Wednesday, November 20, 2002

Imagination

I shall boast of the weather in So. Calif. one more time. It will be in the 80s at the beaches, in the 90s inland today. My eyes feasted on the deep blue sky this morning as I hung out my clothes to dry, stretching up to fasten the clothes onto the rather high line, head flung back.

In the December issue of The Atlantic Monthly, David Brooks discusses a book by Gilles Fauconnier and Mark Turner, The Way We Think: Conceptual Blending and the Mind's Hidden Complexities. (Unfortunately, Brooks's essay, "Light Shows of the Mind," is not available online.) The process of "blending" the multitudes of concepts and sensations perceived by the mind is imagination.
Without our permission, our imaginations range around connecting one set of perceptions to another. The imagination builds fantasy landscapes and experiences and then moves into them to see what they're like. (p. 30)
Brooks explains shopping behavior in terms of imagination; we buy what "fires" our imaginations and then set that thing aside when it no longer has such an effect.

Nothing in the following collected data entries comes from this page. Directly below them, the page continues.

-- ==== Sys2Proof/Machine/Counters.lean ====
section
/-! DEFINITION. The Take Counters: counting by remainder, time in phase, peaks, saturation, the second window and the
HELD copy (R100 to R111). -/

namespace Sys2Proof.Machine

/-- A 32-bit saturating count raised by whole units. -/
def raise32 (n units : Nat) : Nat := min max32 (n + units)

/-- R106: an increment finds the counter at its bound or brings it there. -/
def reaches32 (n units : Nat) : Bool := decide (0 < units) && decide (max32 ≤ n + units)

def State.modLive (f : LiveCounters → LiveCounters) (s : State) : State :=
  { s with take := { s.take with live := f s.take.live } }

/-- R106: a counter's first saturation sets its flag and reports COUNT_SATURATED. -/
def State.noteSaturation (hit flag : Bool) (set : Saturated → Saturated) (s : State) : State :=
  if hit = true ∧ flag = false then
    (s.modLive fun l => { l with saturated := set l.saturated }).report .countSaturated none
  else s

/-- R101: grout by remainder, each unit of V also to the newest history entry (R86). -/
def State.countGrout (flow : Nat) (s : State) : State :=
  let rem := s.take.remGrout + flow
  let units := rem / 600
  let hit := reaches32 s.take.live.volume units
  let t : State := { s with take := { s.take with
    remGrout := rem % 600
    live := { s.take.live with volume := raise32 s.take.live.volume units } } }
  let t := t.modStage fun st =>
    { st with history := modNewest (fun x => { x with volume := raise32 x.volume units }) st.history }
  t.noteSaturation hit s.take.live.saturated.volume fun x => { x with volume := true }

/-- R102: test water by remainder. -/
def State.countWater (flow : Nat) (s : State) : State :=
  let rem := s.take.remWater + flow
  let units := rem / 600
  let hit := reaches32 s.take.live.water units
  let t : State := { s with take := { s.take with
    remWater := rem % 600
    live := { s.take.live with water := raise32 s.take.live.water units } } }
  t.noteSaturation hit s.take.live.saturated.water fun x => { x with water := true }

/-- R103: pump strokes by remainder, from the stroke command of the sample set. -/
def State.countStrokes (stroke : Nat) (s : State) : State :=
  let rem := s.take.remStroke + stroke
  let units := rem / 6000
  let hit := reaches32 s.take.live.strokes units
  let t : State := { s with take := { s.take with
    remStroke := rem % 6000
    live := { s.take.live with strokes := raise32 s.take.live.strokes units } } }
  t.noteSaturation hit s.take.live.saturated.strokes fun x => { x with strokes := true }

/-- R105: peak q, in TESTING and INJECTING. -/
def State.notePeakQ (flow : Nat) (s : State) : State :=
  s.modLive fun l => { l with peakQ := max l.peakQ flow }

/-- R107: one sample set gathered by the second window. -/
def Window.gather (gauge : Nat) (pumping : Bool) (w : Window) : Window :=
  { w with
    gaugeMin := some (match w.gaugeMin with | some m => min m gauge | none => gauge)
    gaugeMax := some (match w.gaugeMax with | some m => max m gauge | none => gauge)
    pumping := w.pumping && pumping }

/-- R101 to R107: the Take Counters at one sample set, by the phase found. -/
def State.sampleCounters (flow gauge stroke : Nat) (s : State) : State :=
  let p := s.phase
  let s := if p = .injecting ∨ p = .holding then s.countGrout flow else s
  let s := if p = .testing then s.countWater flow else s
  let s := if p = .vacant ∨ p = .closed then s else s.countStrokes stroke
  let s := if p.pumping then s.notePeakQ flow else s
  { s with take := { s.take with window := s.take.window.gather gauge p.pumping } }

/-- R105, R107: the Take Counters at a stored completion: `flow` as the reckoning latched it. -/
def State.completionCounters (flow : Nat) (pEff : Int) (s : State) : State :=
  let w := s.take.window
  let s : State := { s with take := { s.take with
    window := { w with flowSum := w.flowSum + flow, pressSum := w.pressSum + pEff, count := w.count + 1 } } }
  if s.phase.pumping then
    s.modLive fun l =>
      { l with peakP := some (match l.peakP with | some m => max m pEff | none => pEff) }
  else s

/-- R104, R106: one second in the phase found at the boundary. -/
def State.countSecond (s : State) : State :=
  let l := s.take.live
  match s.phase with
  | .waiting =>
    (s.modLive fun l => { l with secWaiting := raise32 l.secWaiting 1 }).noteSaturation
      (reaches32 l.secWaiting 1) l.saturated.waiting fun x => { x with waiting := true }
  | .injecting =>
    (s.modLive fun l => { l with secInjecting := raise32 l.secInjecting 1 }).noteSaturation
      (reaches32 l.secInjecting 1) l.saturated.injecting fun x => { x with injecting := true }
  | .holding =>
    (s.modLive fun l => { l with secHolding := raise32 l.secHolding 1 }).noteSaturation
      (reaches32 l.secHolding 1) l.saturated.holding fun x => { x with holding := true }
  | _ => s

/-- R108: the values a window closes with. Means are floored downwards. -/
def Window.close (w : Window) : LastSecond where
  meanQ := if w.count = 0 then none else some (w.flowSum / w.count)
  meanP := if w.count = 0 then none else some (w.pressSum / (w.count : Int))
  pp := match w.gaugeMin, w.gaugeMax with
    | some a, some b => some (b - a)
    | _, _ => none
  pumping := w.pumping

/-- R108: the closing window may raise the stage p-p peak: it pumped throughout, and a stage is open that is not CLOSED,
where no counter moves (R34, R100; log entry 28). -/
def State.peakCounts (s : State) : Bool := s.isOpen && s.phase != .closed && s.take.window.pumping

/-- R108: the second window closes and restarts. -/
def State.closeWindow (s : State) : State :=
  let v := s.take.window.close
  let pp := if s.peakCounts then max s.take.live.ppPeak (v.pp.getD 0) else s.take.live.ppPeak
  { s with take := { s.take with second := v, window := .fresh, live := { s.take.live with ppPeak := pp } } }

/-! ## The records of the HELD window (R109) -/

/-- READ STAGE's content (R175). -/
def State.stageView (s : State) : StageView :=
  ⟨s.seq.stage, s.seq.test, s.seq.basePressure, s.seq.confirmRun, s.seq.intensityRun⟩

/-- R77: the stroke cap in force. -/
def State.capInForce (s : State) : Option Nat :=
  match s.phase with
  | .testing => some s.conf.tag.sMax
  | .injecting => some s.injectingCap
  | _ => none

/-- The STEPS record (R77). -/
def State.stepsView (s : State) : StepsView where
  commanded := s.reg.commanded
  limit := s.coord.limit
  effective := s.effective
  reached := s.reg.reached
  top := s.seq.stage.map fun st => (s.profileAt st.profile).top
  arrivalRun := s.reg.arrivalRun
  advanceCount := s.reg.advanceCount
  goal := if s.conf.inForce then some (10 * s.conf.tag.tAdv) else none
  stroke := s.reg.stroke
  cap := s.capInForce
  valveOpen := s.reg.valveOpen
  suctionWater := s.reg.suctionWater
  mixRequest := s.mixRequest

/-- The COORD record (R168). -/
def State.coordView (s : State) : CoordView :=
  ⟨s.coord, s.seq.kept.standoff, s.seq.kept.connection, s.seq.kept.uplift, s.seq.kept.supply⟩

/-- R109: a HELD copy replaces the whole HELD window. -/
def State.takeCopy (cause : CopyCause) (s : State) : State :=
  { s with take := { s.take with
      held := {
        stage := s.stageView
        record := s.env.record
        live := s.take.live
        second := s.take.second
        steps := s.stepsView
        coord := s.coordView
        time := some (s.time.clock, s.time.tenths)
        cause := cause } } }

/-- R104, R108 to R110: the Take Counters at a second boundary, the copy after their own work. -/
def State.boundaryCounters (s : State) : State :=
  let t := s.countSecond.closeWindow
  if t.take.autoCopy then t.takeCopy .auto else t

end Sys2Proof.Machine
end

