-- ==== Sys2Proof/Machine/Reckon.lean ====
section
/-! DEFINITION. The arithmetic of a reckoning, in the order the Envelope Unit works it (R49 to R61). -/

namespace Sys2Proof.Machine

/-- Rounded half up, of a quotient of non-negative numbers (00, Arithmetic). -/
def roundHalfUp (a b : Nat) : Nat := (2 * a + b) / (2 * b)

/-- Clamp a signed value between two bounds. -/
def clampInt (lo hi x : Int) : Int := max lo (min hi x)

/-- R49: the stage midpoint, cm along the hole. -/
def Latched.mid (l : Latched) : Nat := (l.top + l.bottom) / 2

/-- R49: the vertical depth of the midpoint below the collar. -/
def Latched.mv (l : Latched) : Nat := l.mid * l.incl / 1000

/-- R49: the vertical height from the midpoint up to the gauge. -/
def Latched.hv (l : Latched) : Nat := l.hg + l.mv

/-- R50: the density used in the head. -/
def Latched.rho (l : Latched) : Nat :=
  if l.phase = .testing then 1000 else max 1000 (min 2200 l.density)

/-- R51. -/
def Latched.pHead (l : Latched) : Nat := roundHalfUp (l.rho * l.hv * 981) 10000000

/-- R52: the friction coefficient of the fluid in the line. -/
def Latched.cf (l : Latched) : Nat :=
  if l.phase = .testing then l.cWater else l.friction.getD l.cWater

/-- R52: rounded half up, then capped at 5,000. -/
def Latched.pFric (l : Latched) : Nat :=
  min 5000 (roundHalfUp (l.cf * (l.flow * l.flow) * (l.lh + l.top)) 1000000000)

/-- R53. -/
def Latched.pWater (l : Latched) : Nat :=
  if l.wv < l.mv then roundHalfUp ((l.mv - l.wv) * 981) 10000 else 0

/-- R54. -/
def Latched.pEff (l : Latched) : Int :=
  clampInt (-2000) 16000 ((l.gauge : Int) + l.pHead - l.pFric - l.pWater)

/-- R55. -/
def Latched.take (l : Latched) : Nat := min 65535 (l.volume * 100 / l.length)

/-- R56. -/
def Latched.intensity (l : Latched) : Nat := l.pEff.toNat * l.take / 10

/-- R57. -/
def Latched.pEnv (l : Latched) : Nat :=
  if l.take = 0 then l.profile.pmax else min l.profile.pmax (l.profile.gin * 10 / l.take)

/-- R58. -/
def Latched.pTgt (l : Latched) : Nat :=
  match l.phase with
  | .injecting | .holding | .waiting => min l.ladderE l.pEnv
  | .testing => min (l.testPressure.getD 0) l.profile.pmax
  | _ => 0

/-- R59. -/
def Latched.gSet (l : Latched) : Nat :=
  (clampInt 0 l.gLim ((l.pTgt : Int) - l.pHead + l.pFric + l.pWater)).toNat

/-- R49 to R61: the record of a reckoning; `replaced` is the count of sets replaced at the completion. -/
def Latched.record (l : Latched) (replaced : Nat) : ReckRecord where
  stageNumber := some l.stageNumber
  sampleSeq := l.sampleSeq
  phase := l.phase
  e := l.e
  pHead := l.pHead
  pFric := l.pFric
  pWater := l.pWater
  pEff := l.pEff
  v := l.take
  i := l.intensity
  pEnv := l.pEnv
  pTgt := l.pTgt
  gSet := l.gSet
  volumeReached := decide (l.profile.vmax ≤ l.take)
  intensityReached := decide (l.profile.gin ≤ l.intensity)
  refusalPressureOk := decide ((l.pTgt : Int) - l.profile.tolp ≤ l.pEff)
  refusalFlowOk := decide (l.flow ≤ l.profile.qref)
  binding := decide (l.e = l.profile.top) || decide (l.pEnv < l.ladderE)
  replaced := replaced

/-- R42: the inputs latched at the beginning of the reckoning of a sample set, from the sources as they stand. -/
def State.latch (set : SampleSet) (st : StageRecord) (s : State) : Latched where
  sampleSeq := set.seq
  gauge := set.gauge
  flow := set.flow
  density := set.density
  failed := set.failed
  stageNumber := st.number
  phase := st.phase
  top := st.top
  bottom := st.bottom
  length := st.length
  hg := s.conf.tag.hg
  incl := s.conf.tag.incl
  lh := s.conf.tag.lh
  wv := s.conf.tag.wv
  cWater := s.conf.tag.cWater
  mix := st.currentMix
  friction := (st.currentMix.bind s.conf.tag.mix?).map (·.friction)
  volume := s.take.live.volume
  profile := s.profileAt st.profile
  ladderE := s.conf.tag.rung s.effective
  e := s.effective
  testPressure := s.seq.test.map (·.pressure)
  gLim := s.conf.tag.gLim

/-- A reckoning begins on a sample set (R42); none begins while no stage is open (R41). -/
def State.beginReckoning (set : SampleSet) (s : State) : State :=
  match s.seq.stage with
  | none => s
  | some st => { s with env := { s.env with inFlight := some (s.latch set st) } }

/-- R41, R43: a sample set arriving while a stage is open begins a reckoning, or enters or replaces the slot. -/
def State.offerSet (set : SampleSet) (s : State) : State :=
  if s.isOpen then
    match s.env.inFlight with
    | none => s.beginReckoning set
    | some _ =>
      match s.env.slot with
      | none => { s with env := { s.env with slot := some set } }
      | some _ => { s with env := { s.env with slot := some set, replaced := satSucc max16 s.env.replaced } }
  else s

/-- R44: the stage for which a reckoning began is still open. -/
def State.stillOpen (l : Latched) (s : State) : Bool :=
  match s.seq.stage with
  | none => false
  | some st => st.number == l.stageNumber

end Sys2Proof.Machine
end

That the imagination can connect both fantasy and reality is what keeps us moving ahead, advancing:
For example, our imaginations trick us into undertaking difficult tasks. We decide to learn a language, renovate our house, move to a new town, have children, or begin writing a book [or undertake a Ph.D. program or a complicated knitting project]. We envision the pleasure and satisfaction we will feel and the success we will achieve. Then those tasks turn out to be hard, and the difficulties we encounter bring out our best exertions and make us better people. If our imaginations hadn't deceived us with glorious visions, we might never have started that book or that renovation [or that Ph.D. program or that knitting project]...in the first place. (p. 31)
What "fires" my imagination at the moment are beautiful knitting books of sweaters with complex patterns in rich colors photographed on remote Hebridean islands. What I am searching for is something to light up my imagination and compel me to plunge ahead with my studies.